-- ==== Sys2Proof/Machine/Frames.lean ====
section
/-! DEFINITION. Frame composition: payload sections, the budget, and PULL (chapter 7). -/

namespace Sys2Proof.Machine

/-! ### Sections (R145, R214) -/

/-- Why a SILENCE section stands for a block (R145). -/
inductive SilenceReason
  | underrun | bad | silent | unserved
  deriving DecidableEq, Repr

/-- A payload section (R145). -/
inductive Section
  | caption (track : TrackNo) (entry : CaptionEntry) (isRepeat : Bool) (text : List Byte)
  | clear (track : TrackNo) (nextStart : Nat)
  | audio (track : TrackNo) (level play clip block : Nat) (data : List Byte)
  | silence (track : TrackNo) (reason : SilenceReason) (play clip block : Nat)
  deriving DecidableEq, Repr

/-- The code of a SILENCE reason (R214). -/
def SilenceReason.toNat : SilenceReason → Nat
  | .underrun => 0
  | .bad => 1
  | .silent => 2
  | .unserved => 3

/-- The kind and track byte of a section (R214). Bit 3, which no rule names, is sent as 0 (the model's choice, log 28). -/
def kindTrack (kind : Nat) (t : TrackNo) : Byte := byte (16 * kind + t.val)

/-- The bytes AUDIO and SILENCE share: level or reason with play-time bit 24, play time, clip and block (R214). The bits
between level or reason and bit 7, and bits 10 and 11 of the clip and block field, which no rule names, are sent as 0 (the
model's choice, log 28). -/
def blockBytes (kind : Nat) (t : TrackNo) (low play clip block : Nat) : List Byte :=
  [kindTrack kind t, byte (low + 128 * (play / 16777216 % 2))] ++ le 3 play ++ le 3 (packClip clip block)

/-- The bytes of a section (R214). Bits 3 to 7 of a CAPTION's bits byte, which no rule names, are sent as 0 (the model's
choice, log 28). -/
def Section.bytes : Section → List Byte
  | .caption t e rep text =>
    [kindTrack 1 t, byte (flag e.top + 2 * flag e.italic + 4 * flag rep), byte text.length] ++
      le 3 e.start ++ le 2 e.dur ++ text
  | .clear t nextStart => kindTrack 2 t :: le 3 nextStart
  | .audio t level play clip block data => blockBytes 3 t level play clip block ++ data
  | .silence t reason play clip block => blockBytes 4 t reason.toNat play clip block

/-- The size of a section in bytes (R145). -/
def Section.size (x : Section) : Nat := x.bytes.length

/-- The code of a context state in the header (R214). -/
def ShowState.toNat : ShowState → Nat
  | .dark => 0
  | .armed => 1
  | .running => 2
  | .held => 3
  | .freewheel => 4
  | .lost => 5

/-- What the header says beside the section count (R143). -/
structure Header where
  aud : Aud
  state : ShowState
  sair : Nat
  lead : Nat
  repeatPeriod : Nat
  seq : BitVec 16
  stepFlag : Bool
  deriving DecidableEq, Repr

/-- The 12 bytes of the header (R143, R214). DEGRADED is set in FREEWHEEL. Bits 2 to 7 of the flags byte, which no rule
names, are sent as 0 (the model's choice, log 28). -/
def Header.bytes (x : Header) (sections : Nat) : List Byte :=
  [byte x.aud.val, byte x.state.toNat] ++ le 3 x.sair ++ le 2 x.lead ++ [byte x.repeatPeriod] ++ le 2 x.seq.toNat ++
    [byte sections, byte (flag x.stepFlag + 2 * flag (x.state == .freewheel))]

/-! ### Composing within the budget (R146) -/

/-- A payload in the making: bytes left, sections placed, and the state so far. -/
structure Compose where
  room : Nat
  sections : List Section
  state : State

/-- What a PULL fixes when it is taken: the auditorium, the air port and its parameters, and the airing instant
(R142). -/
structure PullContext where
  aud : Aud
  port : Fin 2
  sair : Nat
  window : Nat
  period : Nat

/-- One more in the port's deferred statistic (R146). -/
def State.countDeferred (s : State) (p : Fin 2) : State :=
  { s with frame := { s.frame with air := modAt s.frame.air p fun x => { x with deferred := bump x.deferred } } }

/-- A section is offered: placed, with the effect of its placing, when it fits, else skipped and counted (R146). The
flag says whether it was placed. -/
def offer (k : PullContext) (x : Section) (placed : State → State) (c : Compose) : Compose × Bool :=
  if x.size ≤ c.room then (⟨c.room - x.size, c.sections ++ [x], placed c.state⟩, true)
  else ({ c with state := c.state.countDeferred k.port }, false)

/-! ### Audio (R148 to R152) -/

/-- The oldest position leaves the ring of stream `i`. -/
def StreamBlock.pop (b : StreamBlock) (i : StreamNo) : StreamBlock :=
  b.setEntry i { b.entries[i] with ring := b.entries[i].ring.tail }

/-- How many positions from the oldest are late at the instant: play time + 96 at or before it (R149). -/
def lateCount (sair : Nat) (ring : List RingPos) : Nat :=
  (ring.takeWhile fun p => p.play + Config.blockTicks ≤ sair).length

/-- `n` more in a statistic, holding at 65,535. -/
def bumpBy : Nat → Stat → Stat
  | 0, x => x
  | n + 1, x => bumpBy n (bump x)

/-- The late positions of stream `i` leave its ring, each counted late, and the ring fills (R149, R169; log 11). -/
def removeLate (k : PullContext) (i : StreamNo) (s : State) : State :=
  let st := s.stream.entries[i]
  let n := lateCount k.sair st.ring
  if n = 0 then s
  else
    fill i { s with stream :=
      (s.stream.setEntry i { st with ring := st.ring.drop n }).count k.aud fun c => { c with late := bumpBy n c.late } }

/-- Late removal of a track that has a stream (R149). -/
def removeLateTrack (k : PullContext) (s : State) (t : TrackNo) : State :=
  match s.stream.streamOf k.aud t with
  | some i => removeLate k i s
  | none => s

/-- The section a due ring position is offered as (R150). -/
def RingPos.sectionFor (p : RingPos) (t : TrackNo) : Section :=
  match p.state with
  | .present data => .audio t p.level p.play p.clip p.block data
  | .outstanding => .silence t .underrun p.play p.clip p.block
  | .bad => .silence t .bad p.play p.clip p.block
  | .silent => .silence t .silent p.play p.clip p.block

/-- A position placed in the payload leaves the ring, an OUTSTANDING one counted as an underrun, and the ring fills
(R150, R169; log 11). -/
def takePosition (k : PullContext) (i : StreamNo) (p : RingPos) (s : State) : State :=
  let b := s.stream.pop i
  let b' := if p.state = .outstanding then b.count k.aud fun c => { c with underruns := bump c.underruns } else b
  fill i { s with stream := b' }

/-- The oldest position of stream `i` is offered if it is due (R150). -/
def offerDue (k : PullContext) (t : TrackNo) (i : StreamNo) (c : Compose) : Compose × Bool :=
  match c.state.stream.entries[i].ring.head? with
  | none => (c, false)
  | some p =>
    if p.play < k.sair + k.window then offer k (p.sectionFor t) (takePosition k i p) c else (c, false)

/-- The first due block of a track, or the SILENCE of an UNSERVED one; the tracks whose block was placed are gathered
(R150, R152). -/
def offerFirst (k : PullContext) (acc : Compose × List TrackNo) (t : TrackNo) : Compose × List TrackNo :=
  match acc.1.state.stream.streamOf k.aud t with
  | some i =>
    let q := offerDue k t i acc.1
    (q.1, if q.2 then acc.2 ++ [t] else acc.2)
  | none =>
    if acc.1.state.stream.isUnserved k.aud t then
      ((offer k (.silence t .unserved k.sair 0 0) id acc.1).1, acc.2)
    else acc

/-- The second due block of a track whose first was placed (R151). -/
def offerSecond (k : PullContext) (c : Compose) (t : TrackNo) : Compose :=
  match c.state.stream.streamOf k.aud t with
  | some i => (offerDue k t i c).1
  | none => c

/-- The audio of a payload for the subscribed DESCRIPTION tracks, ascending: late removal, first blocks, second blocks
(R148 to R152). -/
def composeAudio (k : PullContext) (tracks : List TrackNo) (c : Compose) : Compose :=
  let c1 := { c with state := tracks.foldl (removeLateTrack k) c.state }
  let q := tracks.foldl (offerFirst k) (c1, [])
  q.2.foldl (offerSecond k) q.1

/-! ### Captions (R154 to R157) -/

/-- The Frame Builder state of an auditorium changed. -/
def State.modFrame (s : State) (a : Aud) (f : FrameAud → FrameAud) : State :=
  { s with frame := { s.frame with auds := modAt s.frame.auds a f } }

/-- A placed CAPTION or CLEAR: the sent state and the countdown of its track (R154, R155). -/
def markSent (k : PullContext) (t : TrackNo) (x : Sent) (s : State) : State :=
  s.modFrame k.aud fun f => { f with sent := setAt f.sent t x, countdown := setAt f.countdown t k.period }

/-- The current value of a track (R154). -/
def Found.current (f : Found) : Sent := if f.active then .entry f.index else .noCue

/-- The next start a CLEAR carries: the start of the lookup's entry, or 16,777,215 at the end of the track (R145). -/
def nextStart (s : State) (x : TitleTrack) (f : Found) : Nat :=
  if f.index < x.track.n then entryStart s.titles.cue x.title x.track f.index else Config.maxShow

/-- The section that airs what the lookup found: the CAPTION of its entry, or a CLEAR (R145, R154). -/
def captionSection (s : State) (x : TitleTrack) (t : TrackNo) (f : Found) (isRepeat : Bool) : Section :=
  if f.active then
    let e := captionEntry s.titles.cue x.title x.track f.index
    .caption t e isRepeat (captionText s.titles.cue x.title e)
  else .clear t (nextStart s x f)

/-- What a PULL found for a caption track, and whether it is changed. -/
structure CaptionLook where
  track : TrackNo
  found : Found
  changed : Bool
  deriving DecidableEq, Repr

/-- One subscribed CAPTION track: its lookup, and its section if it is changed (R154). -/
def offerChanged (k : PullContext) (acc : Compose × List CaptionLook) (t : TrackNo) : Compose × List CaptionLook :=
  let c := acc.1
  match trackOf c.state k.aud t with
  | none => acc
  | some x =>
    let r := lookup c.state k.aud t k.sair
    let c1 := { c with state := { c.state with cues := r.2 } }
    let changed := decide (c.state.frame.auds[k.aud].sent[t] ≠ r.1.current)
    let c2 :=
      if changed then (offer k (captionSection c.state x t r.1 false) (markSent k t r.1.current) c1).1 else c1
    (c2, acc.2 ++ [⟨t, r.1, changed⟩])

/-- The tracks in repeat order: from the one after the rotation index through 7, then 0 up to it (R156). -/
def repeatOrder (rotation : TrackNo) : List TrackNo := allTracks.map fun j => rotation + 1 + j

/-- The repeat candidates in order: unchanged tracks whose countdown is 0 (R156). -/
def candidates (k : PullContext) (s : State) (looks : List CaptionLook) : List CaptionLook :=
  (repeatOrder s.frame.air[k.port].rotation).filterMap fun t =>
    looks.find? fun l => l.track == t && !l.changed && s.frame.auds[k.aud].countdown[t] == 0

/-- A placed repeat: the countdown reloads and the port's rotation index moves (R156). -/
def markRepeat (k : PullContext) (t : TrackNo) (s : State) : State :=
  let s1 := s.modFrame k.aud fun f => { f with countdown := setAt f.countdown t k.period }
  { s1 with frame := { s1.frame with air := modAt s1.frame.air k.port fun x => { x with rotation := t } } }

/-- One repeat candidate is offered (R156). -/
def offerRepeat (k : PullContext) (c : Compose) (l : CaptionLook) : Compose :=
  match trackOf c.state k.aud l.track with
  | none => c
  | some x => (offer k (captionSection c.state x l.track l.found true) (markRepeat k l.track) c).1

/-- Changed captions, then repeats, for the subscribed CAPTION tracks, ascending (R154, R156). -/
def composeCaptions (k : PullContext) (tracks : List TrackNo) (c : Compose) : Compose :=
  let q := tracks.foldl (offerChanged k) (c, [])
  (candidates k q.1.state q.2).foldl (offerRepeat k) q.1

/-- The CLEAR of a track in LOST (R157). -/
def offerLostClear (k : PullContext) (c : Compose) (t : TrackNo) : Compose :=
  (offer k (.clear t Config.maxShow) (markSent k t .noCue) c).1

/-! ### PULL (R141, R142) -/

/-- The subscribed tracks of the auditorium of a kind, ascending (R142). -/
def subscribed (s : State) (k : TrackKind) (a : Aud) : List TrackNo :=
  allTracks.filter fun t => isKind s k a t && 1 ≤ s.rcv.counts[a][t]

/-- Steps 1 to 4 of R142 on the auditorium's Frame Builder state: the sequence number rises, unsubscribed tracks are
cleared, countdowns fall, and the pending STEP flag is taken. -/
def FrameAud.begin (f : FrameAud) (captions : List TrackNo) : FrameAud where
  seq := f.seq + 1
  stepPending := false
  sent := Vector.ofFn fun t => if captions.contains t then f.sent[t] else .nothing
  countdown := Vector.ofFn fun t => if captions.contains t then f.countdown[t] - 1 else 0

/-- Step 5 of R142: the sections by the context state (R144). -/
def composeSections (k : PullContext) (x : ShowState) (audio captions : List TrackNo) (c : Compose) : Compose :=
  match x with
  | .dark => c
  | .armed => c
  | .running => composeCaptions k captions (composeAudio k audio c)
  | .freewheel => composeCaptions k captions (composeAudio k audio c)
  | .held => composeCaptions k captions c
  | .lost => captions.foldl (offerLostClear k) c

/-- A taken PULL of auditorium `a` on air port `p`: the payload and the state after it, the suspension test last
(R142, R193). -/
def pullTaken (p : Fin 2) (a : Aud) (s : State) : State × Reply :=
  let air := s.frame.air[p]
  let sair := min (showTime s.clock.auds[a] + air.lead) Config.maxShow
  let k : PullContext := ⟨a, p, sair, air.window, air.repeatPeriod⟩
  let captions := subscribed s .caption a
  let f := s.frame.auds[a]
  let s1 := s.modFrame a fun f => f.begin captions
  let head : Header := ⟨a, s.shows[a].state, sair, air.lead, air.repeatPeriod, f.seq + 1, f.stepPending⟩
  let c := composeSections k s.shows[a].state (subscribed s .description a) captions ⟨air.capacity - 12, [], s1⟩
  (suspendTest c.state, Reply.okData (head.bytes c.sections.length ++ c.sections.flatMap Section.bytes))

/-- PULL on air port `p` (R141). -/
def pullOn (p : Fin 2) (body : List Byte) (s : State) : State × Reply :=
  if body.length ≠ 1 then refuse .badLength s
  else
    match audOf (at1 body 0) with
    | none => refuse .range s
    | some a => if s.shows[a].airPort ≠ some p then refuse .notOwner s else pullTaken p a s

/-- The effect of PULL: it is valid on the air ports alone (R141, R205). -/
def pull (r : Req) (s : State) : State × Reply :=
  match r.port with
  | .air p => pullOn p r.body s
  | .feed _ => refuse .unknownRequest s
  | .m => refuse .unknownRequest s

/-- PULL (R142). -/
def execPull (r : Req) (s : State) : Out := .next (request r kindPull (pull r) s)

end Sys2Proof.Machine
end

────────────────

**Goal of the exercise**
Repeat, word for word, the lines above between the line holding "def removeLate (k" and the line holding "as (R150). -/", inclusive; omit everything else.

**Answer to this task**
def removeLate (k : PullContext) (i : StreamNo) (s : State) : State :=
  let st := s.stream.entries[i]
  let n := lateCount k.sair st.ring
  if n = 0 then s
  else
    fill i { s with stream :=
      (s.stream.setEntry i { st with ring := st.ring.drop n }).count k.aud fun c => { c with late := bumpBy n c.late } }

/-- Late removal of a track that has a stream (R149). -/
def removeLateTrack (k : PullContext) (s : State) (t : TrackNo) : State :=
  match s.stream.streamOf k.aud t with
  | some i => removeLate k i s
  | none => s

/-- The section a due ring position is offered as (R150). -/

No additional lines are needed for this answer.